### Exercise description
Once you have located the line containing "one pseudo-instruction -/" in the material below, return it exactly along with each line after it through the line containing "freshLabelsFrom (fresh + 1) rest".

### Data excerpts
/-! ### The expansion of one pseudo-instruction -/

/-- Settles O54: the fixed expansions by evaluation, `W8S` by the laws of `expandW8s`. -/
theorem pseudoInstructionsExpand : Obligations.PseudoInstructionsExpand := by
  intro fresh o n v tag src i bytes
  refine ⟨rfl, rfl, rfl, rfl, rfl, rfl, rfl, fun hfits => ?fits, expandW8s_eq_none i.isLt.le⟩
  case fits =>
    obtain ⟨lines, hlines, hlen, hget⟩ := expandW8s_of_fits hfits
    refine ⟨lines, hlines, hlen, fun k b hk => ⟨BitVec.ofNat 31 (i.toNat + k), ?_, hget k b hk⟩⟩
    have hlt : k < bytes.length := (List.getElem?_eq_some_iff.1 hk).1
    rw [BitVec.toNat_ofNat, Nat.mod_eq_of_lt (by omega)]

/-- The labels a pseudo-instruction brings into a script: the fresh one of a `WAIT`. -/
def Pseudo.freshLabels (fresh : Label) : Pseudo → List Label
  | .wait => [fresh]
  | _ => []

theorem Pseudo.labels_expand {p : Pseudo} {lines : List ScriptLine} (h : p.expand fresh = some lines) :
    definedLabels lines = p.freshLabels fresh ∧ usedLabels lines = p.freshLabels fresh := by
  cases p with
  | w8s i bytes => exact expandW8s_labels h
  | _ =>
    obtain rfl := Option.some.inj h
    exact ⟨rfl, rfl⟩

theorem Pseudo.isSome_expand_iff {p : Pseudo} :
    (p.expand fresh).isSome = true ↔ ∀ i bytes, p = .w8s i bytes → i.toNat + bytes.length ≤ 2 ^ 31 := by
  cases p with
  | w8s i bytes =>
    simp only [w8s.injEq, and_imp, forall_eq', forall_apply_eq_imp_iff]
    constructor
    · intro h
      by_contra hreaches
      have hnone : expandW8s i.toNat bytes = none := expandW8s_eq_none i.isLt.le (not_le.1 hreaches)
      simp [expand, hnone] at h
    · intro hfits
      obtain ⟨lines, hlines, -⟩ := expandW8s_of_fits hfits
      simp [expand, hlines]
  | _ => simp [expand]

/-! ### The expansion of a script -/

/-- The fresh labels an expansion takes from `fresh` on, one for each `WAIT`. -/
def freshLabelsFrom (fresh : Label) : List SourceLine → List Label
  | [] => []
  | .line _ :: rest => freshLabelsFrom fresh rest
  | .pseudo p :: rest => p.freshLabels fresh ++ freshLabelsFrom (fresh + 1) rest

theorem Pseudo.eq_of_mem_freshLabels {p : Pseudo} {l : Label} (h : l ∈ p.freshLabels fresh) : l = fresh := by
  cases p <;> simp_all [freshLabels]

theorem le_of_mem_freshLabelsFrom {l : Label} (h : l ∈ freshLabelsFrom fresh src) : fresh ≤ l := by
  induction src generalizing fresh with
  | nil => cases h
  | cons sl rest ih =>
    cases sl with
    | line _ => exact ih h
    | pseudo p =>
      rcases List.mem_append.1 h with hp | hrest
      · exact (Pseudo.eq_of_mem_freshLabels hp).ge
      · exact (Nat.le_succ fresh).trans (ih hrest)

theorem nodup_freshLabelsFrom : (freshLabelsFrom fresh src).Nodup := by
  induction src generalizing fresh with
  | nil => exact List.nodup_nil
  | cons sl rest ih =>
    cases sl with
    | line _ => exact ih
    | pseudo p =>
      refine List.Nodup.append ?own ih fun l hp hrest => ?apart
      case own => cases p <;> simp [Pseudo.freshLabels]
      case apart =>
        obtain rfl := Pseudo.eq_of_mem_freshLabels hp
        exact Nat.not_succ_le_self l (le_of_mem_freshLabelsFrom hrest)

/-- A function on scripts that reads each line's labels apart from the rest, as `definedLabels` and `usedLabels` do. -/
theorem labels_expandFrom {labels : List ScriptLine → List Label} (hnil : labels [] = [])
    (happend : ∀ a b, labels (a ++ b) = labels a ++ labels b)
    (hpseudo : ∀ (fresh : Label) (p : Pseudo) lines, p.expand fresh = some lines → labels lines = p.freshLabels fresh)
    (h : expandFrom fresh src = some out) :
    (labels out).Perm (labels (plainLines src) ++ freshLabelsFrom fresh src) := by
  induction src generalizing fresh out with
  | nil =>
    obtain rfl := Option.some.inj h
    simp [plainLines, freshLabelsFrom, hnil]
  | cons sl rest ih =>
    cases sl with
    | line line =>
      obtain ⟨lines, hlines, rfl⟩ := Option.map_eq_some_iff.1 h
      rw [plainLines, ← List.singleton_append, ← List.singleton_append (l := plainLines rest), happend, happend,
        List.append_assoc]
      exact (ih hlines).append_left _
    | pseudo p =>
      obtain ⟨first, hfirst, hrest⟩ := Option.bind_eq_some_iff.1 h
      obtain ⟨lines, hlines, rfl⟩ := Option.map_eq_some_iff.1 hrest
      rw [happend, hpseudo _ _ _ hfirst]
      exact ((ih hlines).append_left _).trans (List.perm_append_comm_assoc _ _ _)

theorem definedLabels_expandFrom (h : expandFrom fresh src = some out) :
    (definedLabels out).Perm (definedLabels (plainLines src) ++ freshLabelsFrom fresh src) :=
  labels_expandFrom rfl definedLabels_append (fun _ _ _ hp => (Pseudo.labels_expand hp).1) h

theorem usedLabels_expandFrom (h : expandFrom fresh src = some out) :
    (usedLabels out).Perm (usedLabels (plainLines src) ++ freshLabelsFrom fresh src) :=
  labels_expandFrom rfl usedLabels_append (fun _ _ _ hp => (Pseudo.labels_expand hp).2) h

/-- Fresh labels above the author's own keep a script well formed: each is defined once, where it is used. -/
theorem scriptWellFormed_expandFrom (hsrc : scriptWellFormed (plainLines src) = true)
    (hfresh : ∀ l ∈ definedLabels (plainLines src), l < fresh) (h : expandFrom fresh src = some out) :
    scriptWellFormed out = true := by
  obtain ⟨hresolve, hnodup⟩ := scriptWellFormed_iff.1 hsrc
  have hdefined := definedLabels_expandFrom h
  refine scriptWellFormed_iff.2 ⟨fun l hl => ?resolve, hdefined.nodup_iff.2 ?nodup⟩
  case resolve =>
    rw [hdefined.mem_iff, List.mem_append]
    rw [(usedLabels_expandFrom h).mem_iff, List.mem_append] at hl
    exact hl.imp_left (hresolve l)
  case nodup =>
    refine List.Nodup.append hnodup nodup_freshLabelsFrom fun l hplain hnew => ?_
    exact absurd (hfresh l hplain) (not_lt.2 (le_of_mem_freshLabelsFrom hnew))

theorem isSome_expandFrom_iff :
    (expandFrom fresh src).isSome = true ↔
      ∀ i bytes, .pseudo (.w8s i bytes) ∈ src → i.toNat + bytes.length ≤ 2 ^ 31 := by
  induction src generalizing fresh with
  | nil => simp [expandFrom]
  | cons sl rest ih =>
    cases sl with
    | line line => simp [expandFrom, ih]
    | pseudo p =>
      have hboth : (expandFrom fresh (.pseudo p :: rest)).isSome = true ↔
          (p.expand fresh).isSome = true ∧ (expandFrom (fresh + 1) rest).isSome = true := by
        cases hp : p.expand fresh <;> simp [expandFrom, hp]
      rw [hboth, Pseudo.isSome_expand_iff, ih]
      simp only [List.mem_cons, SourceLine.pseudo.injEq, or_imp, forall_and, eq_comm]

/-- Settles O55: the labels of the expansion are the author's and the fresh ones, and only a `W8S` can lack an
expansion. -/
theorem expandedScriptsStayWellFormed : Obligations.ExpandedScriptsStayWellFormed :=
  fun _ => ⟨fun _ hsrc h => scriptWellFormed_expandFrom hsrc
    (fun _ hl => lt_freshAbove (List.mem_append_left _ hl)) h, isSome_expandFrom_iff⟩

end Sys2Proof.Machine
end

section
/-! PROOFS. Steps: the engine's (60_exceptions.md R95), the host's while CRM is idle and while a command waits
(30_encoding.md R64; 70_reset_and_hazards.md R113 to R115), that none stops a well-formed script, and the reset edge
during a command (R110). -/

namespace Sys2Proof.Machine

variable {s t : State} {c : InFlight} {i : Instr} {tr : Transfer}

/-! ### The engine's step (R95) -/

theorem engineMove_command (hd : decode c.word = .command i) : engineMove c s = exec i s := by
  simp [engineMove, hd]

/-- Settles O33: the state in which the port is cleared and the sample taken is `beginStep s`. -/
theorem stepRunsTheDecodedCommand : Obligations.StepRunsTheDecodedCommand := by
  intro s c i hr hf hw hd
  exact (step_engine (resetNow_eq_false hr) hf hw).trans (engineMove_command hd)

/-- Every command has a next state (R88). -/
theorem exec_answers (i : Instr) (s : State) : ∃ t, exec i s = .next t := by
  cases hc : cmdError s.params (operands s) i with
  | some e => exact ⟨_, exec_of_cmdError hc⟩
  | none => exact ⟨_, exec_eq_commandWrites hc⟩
---
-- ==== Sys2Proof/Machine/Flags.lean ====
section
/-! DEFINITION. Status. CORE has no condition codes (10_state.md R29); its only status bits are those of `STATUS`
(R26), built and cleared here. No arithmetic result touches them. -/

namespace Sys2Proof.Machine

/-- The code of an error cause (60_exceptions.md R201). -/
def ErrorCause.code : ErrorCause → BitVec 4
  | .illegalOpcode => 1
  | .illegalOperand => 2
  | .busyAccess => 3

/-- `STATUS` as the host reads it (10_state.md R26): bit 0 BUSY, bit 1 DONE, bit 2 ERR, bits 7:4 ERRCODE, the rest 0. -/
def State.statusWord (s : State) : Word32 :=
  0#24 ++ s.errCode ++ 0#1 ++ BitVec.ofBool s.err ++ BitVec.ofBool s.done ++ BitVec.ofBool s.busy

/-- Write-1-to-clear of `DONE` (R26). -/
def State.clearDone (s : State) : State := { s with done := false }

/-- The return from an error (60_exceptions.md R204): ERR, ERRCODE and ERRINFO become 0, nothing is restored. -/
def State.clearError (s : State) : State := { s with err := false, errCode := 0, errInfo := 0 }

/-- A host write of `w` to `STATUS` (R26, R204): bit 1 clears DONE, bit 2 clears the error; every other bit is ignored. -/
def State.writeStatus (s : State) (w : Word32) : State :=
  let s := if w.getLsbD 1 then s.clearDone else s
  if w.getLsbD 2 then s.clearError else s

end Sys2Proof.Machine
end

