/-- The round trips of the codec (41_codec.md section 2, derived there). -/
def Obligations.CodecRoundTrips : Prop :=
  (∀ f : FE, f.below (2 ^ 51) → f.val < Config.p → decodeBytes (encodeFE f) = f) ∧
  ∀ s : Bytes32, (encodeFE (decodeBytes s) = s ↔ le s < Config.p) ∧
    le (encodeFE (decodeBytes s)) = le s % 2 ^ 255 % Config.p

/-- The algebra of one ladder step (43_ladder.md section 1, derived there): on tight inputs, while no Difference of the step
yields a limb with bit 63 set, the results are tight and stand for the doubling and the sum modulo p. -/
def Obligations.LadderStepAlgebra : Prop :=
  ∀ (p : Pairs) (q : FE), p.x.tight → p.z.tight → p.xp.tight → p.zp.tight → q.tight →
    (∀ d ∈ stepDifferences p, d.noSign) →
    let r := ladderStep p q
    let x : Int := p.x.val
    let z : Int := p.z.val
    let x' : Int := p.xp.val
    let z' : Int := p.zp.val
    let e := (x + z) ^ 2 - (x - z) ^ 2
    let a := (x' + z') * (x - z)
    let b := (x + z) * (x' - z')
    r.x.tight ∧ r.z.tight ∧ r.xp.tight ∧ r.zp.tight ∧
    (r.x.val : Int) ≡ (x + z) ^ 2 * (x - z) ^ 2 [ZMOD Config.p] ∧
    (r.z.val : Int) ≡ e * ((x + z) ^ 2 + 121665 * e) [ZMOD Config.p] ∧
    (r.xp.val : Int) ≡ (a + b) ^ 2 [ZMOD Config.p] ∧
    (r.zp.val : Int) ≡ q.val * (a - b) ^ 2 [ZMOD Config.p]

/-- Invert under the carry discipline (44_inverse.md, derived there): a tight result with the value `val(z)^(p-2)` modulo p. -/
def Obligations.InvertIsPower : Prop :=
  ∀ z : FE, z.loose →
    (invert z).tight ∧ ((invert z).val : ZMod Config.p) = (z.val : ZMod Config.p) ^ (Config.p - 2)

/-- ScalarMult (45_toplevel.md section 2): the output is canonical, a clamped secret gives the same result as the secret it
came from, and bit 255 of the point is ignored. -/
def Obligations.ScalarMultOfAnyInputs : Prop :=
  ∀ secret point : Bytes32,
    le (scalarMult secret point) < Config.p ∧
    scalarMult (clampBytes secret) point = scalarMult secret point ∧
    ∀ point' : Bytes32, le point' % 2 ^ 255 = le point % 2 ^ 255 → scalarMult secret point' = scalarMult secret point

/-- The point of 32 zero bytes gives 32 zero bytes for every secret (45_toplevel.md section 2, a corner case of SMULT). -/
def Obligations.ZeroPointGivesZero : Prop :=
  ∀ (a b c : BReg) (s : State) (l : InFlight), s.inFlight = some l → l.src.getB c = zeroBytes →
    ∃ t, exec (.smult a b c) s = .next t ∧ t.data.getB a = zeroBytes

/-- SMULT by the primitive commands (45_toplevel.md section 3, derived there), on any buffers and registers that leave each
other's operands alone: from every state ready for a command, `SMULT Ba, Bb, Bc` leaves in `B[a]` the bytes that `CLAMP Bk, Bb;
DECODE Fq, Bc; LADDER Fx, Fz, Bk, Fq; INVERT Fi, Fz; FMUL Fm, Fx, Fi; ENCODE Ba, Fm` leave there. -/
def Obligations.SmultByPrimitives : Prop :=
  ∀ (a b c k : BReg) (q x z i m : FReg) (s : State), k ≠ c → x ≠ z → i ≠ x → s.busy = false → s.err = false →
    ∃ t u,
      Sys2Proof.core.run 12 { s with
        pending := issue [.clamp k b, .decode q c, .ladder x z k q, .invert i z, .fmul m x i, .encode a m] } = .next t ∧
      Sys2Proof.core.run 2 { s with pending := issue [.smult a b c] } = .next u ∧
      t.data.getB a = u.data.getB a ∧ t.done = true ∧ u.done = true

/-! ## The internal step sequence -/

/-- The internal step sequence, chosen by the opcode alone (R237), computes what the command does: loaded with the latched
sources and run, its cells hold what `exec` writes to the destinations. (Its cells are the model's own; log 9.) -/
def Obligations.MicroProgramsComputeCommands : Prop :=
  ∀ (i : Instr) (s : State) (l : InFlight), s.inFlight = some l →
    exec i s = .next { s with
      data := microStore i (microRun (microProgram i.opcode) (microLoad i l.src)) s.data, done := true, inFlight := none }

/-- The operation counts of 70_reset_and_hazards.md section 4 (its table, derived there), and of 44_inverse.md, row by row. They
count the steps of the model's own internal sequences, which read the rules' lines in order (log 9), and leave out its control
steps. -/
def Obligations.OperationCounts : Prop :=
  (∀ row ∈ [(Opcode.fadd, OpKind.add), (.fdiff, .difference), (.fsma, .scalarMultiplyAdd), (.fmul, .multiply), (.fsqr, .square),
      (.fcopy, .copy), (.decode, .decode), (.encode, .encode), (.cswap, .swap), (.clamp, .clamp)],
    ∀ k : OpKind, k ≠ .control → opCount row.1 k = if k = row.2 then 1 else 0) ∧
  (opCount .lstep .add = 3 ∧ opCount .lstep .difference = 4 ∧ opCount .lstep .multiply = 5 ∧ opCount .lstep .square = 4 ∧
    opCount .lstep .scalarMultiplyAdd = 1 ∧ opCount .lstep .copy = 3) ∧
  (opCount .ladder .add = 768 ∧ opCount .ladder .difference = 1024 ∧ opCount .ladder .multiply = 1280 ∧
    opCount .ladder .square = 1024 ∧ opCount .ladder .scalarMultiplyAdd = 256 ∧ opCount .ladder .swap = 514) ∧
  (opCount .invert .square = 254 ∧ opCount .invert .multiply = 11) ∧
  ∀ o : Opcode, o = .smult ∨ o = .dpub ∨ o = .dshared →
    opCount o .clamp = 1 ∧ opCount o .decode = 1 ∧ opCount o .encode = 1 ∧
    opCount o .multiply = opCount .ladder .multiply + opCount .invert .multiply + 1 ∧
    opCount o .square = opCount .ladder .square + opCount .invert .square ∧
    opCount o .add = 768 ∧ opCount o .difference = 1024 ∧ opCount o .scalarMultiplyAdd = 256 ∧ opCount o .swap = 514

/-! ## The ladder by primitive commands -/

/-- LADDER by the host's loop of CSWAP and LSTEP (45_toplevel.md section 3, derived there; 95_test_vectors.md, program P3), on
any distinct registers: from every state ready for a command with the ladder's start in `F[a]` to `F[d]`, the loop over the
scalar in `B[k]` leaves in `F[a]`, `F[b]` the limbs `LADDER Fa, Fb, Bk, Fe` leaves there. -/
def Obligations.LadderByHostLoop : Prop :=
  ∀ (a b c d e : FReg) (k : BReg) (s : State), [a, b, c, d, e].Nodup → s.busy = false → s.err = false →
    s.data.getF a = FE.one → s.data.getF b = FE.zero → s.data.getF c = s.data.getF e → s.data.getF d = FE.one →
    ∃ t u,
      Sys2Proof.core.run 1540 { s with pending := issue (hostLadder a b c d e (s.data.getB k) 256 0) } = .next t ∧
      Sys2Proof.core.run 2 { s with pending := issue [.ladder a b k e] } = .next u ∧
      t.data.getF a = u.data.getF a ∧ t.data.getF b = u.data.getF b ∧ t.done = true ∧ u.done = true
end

### Response to the task
/-! ### The expansion of one pseudo-instruction -/

/-- Settles O54: the fixed expansions by evaluation, `W8S` by the laws of `expandW8s`. -/
theorem pseudoInstructionsExpand : Obligations.PseudoInstructionsExpand := by
  intro fresh o n v tag src i bytes
  refine ⟨rfl, rfl, rfl, rfl, rfl, rfl, rfl, fun hfits => ?fits, expandW8s_eq_none i.isLt.le⟩
  case fits =>
    obtain ⟨lines, hlines, hlen, hget⟩ := expandW8s_of_fits hfits
    refine ⟨lines, hlines, hlen, fun k b hk => ⟨BitVec.ofNat 31 (i.toNat + k), ?_, hget k b hk⟩⟩
    have hlt : k < bytes.length := (List.getElem?_eq_some_iff.1 hk).1
    rw [BitVec.toNat_ofNat, Nat.mod_eq_of_lt (by omega)]

/-- The labels a pseudo-instruction brings into a script: the fresh one of a `WAIT`. -/
def Pseudo.freshLabels (fresh : Label) : Pseudo → List Label
  | .wait => [fresh]
  | _ => []

theorem Pseudo.labels_expand {p : Pseudo} {lines : List ScriptLine} (h : p.expand fresh = some lines) :
    definedLabels lines = p.freshLabels fresh ∧ usedLabels lines = p.freshLabels fresh := by
  cases p with
  | w8s i bytes => exact expandW8s_labels h
  | _ =>
    obtain rfl := Option.some.inj h
    exact ⟨rfl, rfl⟩

theorem Pseudo.isSome_expand_iff {p : Pseudo} :
    (p.expand fresh).isSome = true ↔ ∀ i bytes, p = .w8s i bytes → i.toNat + bytes.length ≤ 2 ^ 31 := by
  cases p with
  | w8s i bytes =>
    simp only [w8s.injEq, and_imp, forall_eq', forall_apply_eq_imp_iff]
    constructor
    · intro h
      by_contra hreaches
      have hnone : expandW8s i.toNat bytes = none := expandW8s_eq_none i.isLt.le (not_le.1 hreaches)
      simp [expand, hnone] at h
    · intro hfits
      obtain ⟨lines, hlines, -⟩ := expandW8s_of_fits hfits
      simp [expand, hlines]
  | _ => simp [expand]

/-! ### The expansion of a script -/

/-- The fresh labels an expansion takes from `fresh` on, one for each `WAIT`. -/
def freshLabelsFrom (fresh : Label) : List SourceLine → List Label
  | [] => []
  | .line _ :: rest => freshLabelsFrom fresh rest
  | .pseudo p :: rest => p.freshLabels fresh ++ freshLabelsFrom (fresh + 1) rest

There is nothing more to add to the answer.